Quote for the day - Alechinsky

access his images here
"The deliberate expansion of means and methods does not automatically bring a new dimension of value." (Pierre
Alechinsky)

You don't see Alechinsky's work in the UK very often (though the Tate has eight of his works). I stumbled on his work at a show in the maritime museum in Paris about 20 years ago and immediately related to the way he breaks up the space into smaller spaces, using borders or "thumbnails". The shapes seem to be impetuous, immediate, impatient jottings; the colours can be wild. The output is prolific.

See some of his work, in chronological order, at poulwebb.blogspot.co.uk, from which these images are borrowed.
L'hiver, 1951
Borealite, 1971
Page d'atlas universell, 1984 (the series is derived from and printed on atlas pages)
La Mere noire, 1988-90
Les Aiguilles, 1996
La Quadrature, 2009

Art I like - Takashi Iwasaki

I didn't know which image of work by Takashi Iwasaki to choose, so here's what you see when you google his name. The various stitches in this closeup (from here) caught my eye -
It's a fantastical world, made cheerful by the colours - sort of Paul Klee and Gert and Uwe Tobias meet Tilleke Schwarz and Janet Bolton (or even Jim Flora)?

Iwasaki was born in Japan in 1982 and moved to Winnipeg, Canada, in 2002. He says of his work: "Most of my recent works (after 2009) are either visual recording of my daily life or visualization of my imaginary worlds or landscapes that no one would see unless otherwise depicted; whereas my earlier works have been mostly focused on their formal qualities." As well as embroideries, he makes painting, collages, sculpture and prints.
Midoriyaamehatzga, 2009, 51 cm square (from here)

01 March 2013

"Related searches"

How long has this been going on?

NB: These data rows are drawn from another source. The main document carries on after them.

/-- Answers to a remote access, its sending, its resend and its time-out (R105, R116, R270, R303, R307, R335, R336, R376,
R396, R398, R414). With an access in flight whose number the answer names: LOAD_DATA ends a window load with its
bytes, a peer load with its bytes under the own writes of its core when no engine command of the core is outstanding,
FXRD with the conversion of the cell, and gives the bytes that an engine command fetches to it; ATOMIC_RESULT ends it
with the old value, WRITE_ACKNOWLEDGEMENT ends it and counts a window write out, REFUSAL refuses it with the DETAIL of
the answer, KEEP_WAITING_NOTICE starts its count of slots again and, when the access was returned, has it sent again
after 65,536 slots. Without one, LOAD_DATA ends the gather command of that number (its answer waits while the gang is
off its cores) and WRITE_ACKNOWLEDGEMENT acknowledges a placement or directory change; the others do nothing. An
answer for another package goes on. MEMORY_ACCESS_COMPLETE of a remote access sends its message, or refuses it with
DETAIL 0 where no path leads to its package; FAULT_QUEUE_RESEND sends a returned one again; REMOTE_TIMEOUT refuses one
without an answer for 262,144 slots with DETAIL 0. A refusal traps the strand that holds for the access, else is
recorded for the strand. -/
def Obligations.RemoteAnswersAtTheSource : Prop :=
  ∀ (s : State) (q : DHdr),
    (q.dpkg ≠ s.ownPkg → ∀ (bs : List Byte) (v : BitVec 64) (n : Nat),
      exec (.loadData q bs) s = .next (s.forward 32 (.loadData q bs)) ∧
      exec (.writeAcknowledgement q) s = .next (s.forward 32 (.writeAck q)) ∧
      exec (.atomicResult q v) s = .next (s.forward 32 (.atomicResult q v)) ∧
      exec (.keepWaitingNotice q) s = .next (s.forward 32 (.keepWaiting q)) ∧
      exec (.refusal q n) s = .next (s.forward 32 (.refusal q n))) ∧
    (q.dpkg = s.ownPkg → ∀ (r : Rank) (a : Access), s.accessOf q.seq = some (r, a) →
      (∀ bs w vr core off d n, a.dst = .window w vr core off → a.op = .load d n →
        exec (.loadData q bs) s = .next (s.endAccess a (BitVec.ofNat 64 (leNat bs)))) ∧
      (∀ bs p x, a.dst = .peer p x → ∃ t : State, t = { s with free := t.free } ∧
        (∀ d n, a.op = .load d n → ∃ bs', exec (.loadData q bs) s = .next (t.endAccess a (BitVec.ofNat 64 (leNat bs'))) ∧
          bs'.length = bs.length ∧ (s.NoCmds a.by' → bs' = r.overlay a.by'.core (.peer p x) bs)) ∧
        (∀ d g, a.op = .fxrd d g → exec (.loadData q bs) s =
          .next (t.endAccess a ((fxReadCell (BitVec.ofNat 128 (leNat bs)) g.toInt).setWidth 64))) ∧
        (∀ id pos n, a.op = .cmdLoad id pos n → exec (.loadData q bs) s =
          .next ((t.dropAccess a.id).cmdData id pos ((bs ++ List.replicate n 0).take n) 0))) ∧
      (∀ v, exec (.atomicResult q v) s = .next (s.endAccess a v)) ∧
      (∃ t, exec (.writeAcknowledgement q) s = .next t ∧ (∀ k ∈ t.ranks, ∀ b ∈ k.accesses, b.id ≠ a.id) ∧ s.SameMemory t ∧
        ∀ k, s.rank? a.by'.vr = some k → ∃ k', t.rank? a.by'.vr = some k' ∧
          (∀ i, i < 16 → k'.walOut[i]?.getD 0 = (k.walOut[i]?.getD 0) - (match a.dst with
            | .window w _ _ _ => if i = w then (1 : BitVec 16) else 0
            | _ => (0 : BitVec 16)))) ∧
      (∀ n, exec (.refusal q n) s = .next (s.refuseAccess a n)) ∧
      exec (.keepWaitingNotice q) s = .next (s.modAccess a.id fun a =>
        { a with slots := 0, resend := if q.svr = 1 then some 65536 else a.resend })) ∧
    (q.dpkg = s.ownPkg → s.accessOf q.seq = none → ∀ (v : BitVec 64) (n : Nat),
      exec (.atomicResult q v) s = .next s ∧ exec (.keepWaitingNotice q) s = .next s ∧ exec (.refusal q n) s = .next s ∧
      (s.gatherCmd? q.seq = none → ∀ bs, exec (.loadData q bs) s = .next s) ∧
      (∀ c, s.gatherCmd? q.seq = some c →
        (s.cmdLive c = false → ∀ bs, exec (.loadData q bs) s = .next { s with net := s.net ++ [.loadData q bs] }) ∧
        (s.cmdLive c = true → c.ending = false → ∀ bs, ∃ t, exec (.loadData q bs) s = .next t ∧
          (t.cmd? c.id = none ∨ ∃ c', t.cmd? c.id = some c' ∧ c'.ending = true) ∧
          ∀ g dst dstr scales x sent k (st : Byte), c.body = .gran g dst dstr scales (.glob 0 0 x) sent → c.spoiled = [] → st ≠ 0 →
            bs = [st] → s.rank? c.by'.vr = some k → t.cmd? c.id = none ∧ ∃ k' w, t.rank? c.by'.vr = some k' ∧
              k'.engView = k.engView ++ [w] ∧
              w.bytes = (leBytes 4 st.toNat).zipIdx.map fun p => { dst := .phys (x + p.2), val := p.1 })) ∧
      (∃ t, exec (.writeAcknowledgement q) s = .next t ∧ ∀ p ∈ t.pubs, p.awaiting ≠ [] ∧ ∀ i ∈ p.awaiting, i % 2 ^ 32 ≠ q.seq)) ∧
    (∀ (r : Rank) (a : Access), s.access? a.id = some (r, a) →
      (∀ (m : Demand) (own : Nat → DHdr) (far : Nat → DHdr),
        (own = fun vr => s.hdrFor vr a.by'.vr a.id) →
        (far = fun pkg => { dpkg := pkg, spkg := s.ownPkg, dvr := 0, svr := a.by'.vr, seq := a.id % 2 ^ 32 }) →
        ((∃ w vr core off d n, a.dst = .window w vr core off ∧ a.op = .load d n ∧ m = .remoteLoad (own vr) (.window core off) n) ∨
          (∃ w vr core off bs, a.dst = .window w vr core off ∧ a.op = .store bs ∧
            m = .postedWrite (own vr) (.window core off) a.by'.core a.by'.strand a.order bs) ∨
          (∃ pkg x d n, a.dst = .peer pkg x ∧ a.op = .load d n ∧ m = .remoteLoad (far pkg) (.phys x) n) ∨
          (∃ pkg x d g, a.dst = .peer pkg x ∧ a.op = .fxrd d g ∧ m = .remoteLoad (far pkg) (.phys x) 16) ∨
          (∃ pkg x o d n v, a.dst = .peer pkg x ∧ a.op = .atom o d n v ∧ m = .atomic (far pkg) x (.atom o n v)) ∨
          (∃ pkg x d n e v, a.dst = .peer pkg x ∧ a.op = .acas d n e v ∧ m = .atomic (far pkg) x (.acas n e v)) ∨
          (∃ pkg x g v, a.dst = .peer pkg x ∧ a.op = .fxadd g v ∧ m = .atomic (far pkg) x (.fxadd g v)) ∨
          (∃ pkg x bs, a.dst = .peer pkg x ∧ a.op = .store bs ∧
            m = .postedWrite (far pkg) (.phys x) a.by'.core a.by'.strand a.order bs) ∨
          (∃ pkg x id n n', a.dst = .peer pkg x ∧ a.op = .cmdLoad id n n' ∧ m = .remoteLoad (far pkg) (.phys x) n') ∨
          (∃ pkg x id bs, a.dst = .peer pkg x ∧ a.op = .cmdStore id bs ∧
            m = .postedWrite (far pkg) (.phys x) a.by'.core a.by'.strand a.order bs)) →
        (a.sent = false → r.behind a = false → a.dst.isPeer = false ∨ s.noPath (demandHdr m) = false →
          exec (.memoryAccessComplete a.id) s = .next ((s.modAccess a.id fun a => { a with sent := true, slots := 0 }).send m)) ∧
        (a.sent = false → r.behind a = false → a.dst.isPeer = true → s.noPath (demandHdr m) = true →
          exec (.memoryAccessComplete a.id) s = .next (s.refuseAccess a 0)) ∧
        (a.sent = true ∨ r.behind a = true → exec (.memoryAccessComplete a.id) s = .next s) ∧
        (a.resend = some 0 → exec (.faultQueueResend a.id) s =
          .next ((s.modAccess a.id fun a => { a with resend := none, slots := 0 }).send m))) ∧
      (a.resend ≠ some 0 → exec (.faultQueueResend a.id) s = .next s) ∧
      (a.sent = true → 262144 ≤ a.slots → a.resend = none → exec (.remoteTimeout a.id) s = .next (s.refuseAccess a 0)) ∧
      (a.sent = false ∨ a.slots < 262144 ∨ a.resend ≠ none → exec (.remoteTimeout a.id) s = .next s) ∧
      (∀ (d : Nat) (st : Strand), s.strand? a.by' = some st →
        (st.wait ≠ some (.access a.id) → ∃ st', (s.refuseAccess a d).strand? a.by' = some st' ∧
          st'.asyncs = st.asyncs ++ [{ cause := 0x10, tval := a.va, detail := d, src := 2, zidx := 0 }]) ∧
        (st.wait = some (.access a.id) → st.tlevel < 2 → st.tvec ≠ 0 → ∃ st', (s.refuseAccess a d).strand? a.by' = some st' ∧
          st'.tlevel = st.tlevel + 1 ∧ st'.pc = st.tvec + 64 * 0x10 ∧ st'.wait = none)))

The words in blue, above the images -
click on images to enlarge
Google in its omniscience is now linking together our interests for us, by telling us about "related" things we've looked for, or at.

I clicked on a link for Jaune Quick-to-See Smith and got images of her work all right - and links to searches of "related" artists - Romare Bearden, Kathe Kollwitz, and Robert Rauschenberg. (Are those my searches, or those of the person who put the link in her blog post?) Hovering on one of the names resulted in a preview of the artistk's images -
Clicking on a name, you get further "related searches" - kathe kollwitz self portrait, kathe kollwitz war, etc -
Fascinating!

Book du jour - "Flood library"

The "flood flowers" morphed back into a "library" - three separate libraries in fact, using different types of paper.

I like the way that something so simple as water changes the paper and makes the structure of the book into a narrative of its own. These were done in a bit of a hurry for a submission, and there's probably more that can be done with this concept - enormously long "libraries", for example ... or different kinds of paper ... or adding text that seeps off the page ... or standing the pages in ink that wicks up ... adding thread to help the ink wicking up, that idea rather excites me ... but further development will have to wait a while.

Next in line is another of my "reading room" books, for the display of books at the Al-Mutanabbi Street poetry reading next week. After that, my next book event is the Turn The Page book fair in Norwich, 3-4 May. And then an open studio event in June. It's good to have a few things on the horizon - and it's good that the days are getting longer, spring is coming, energy is returning!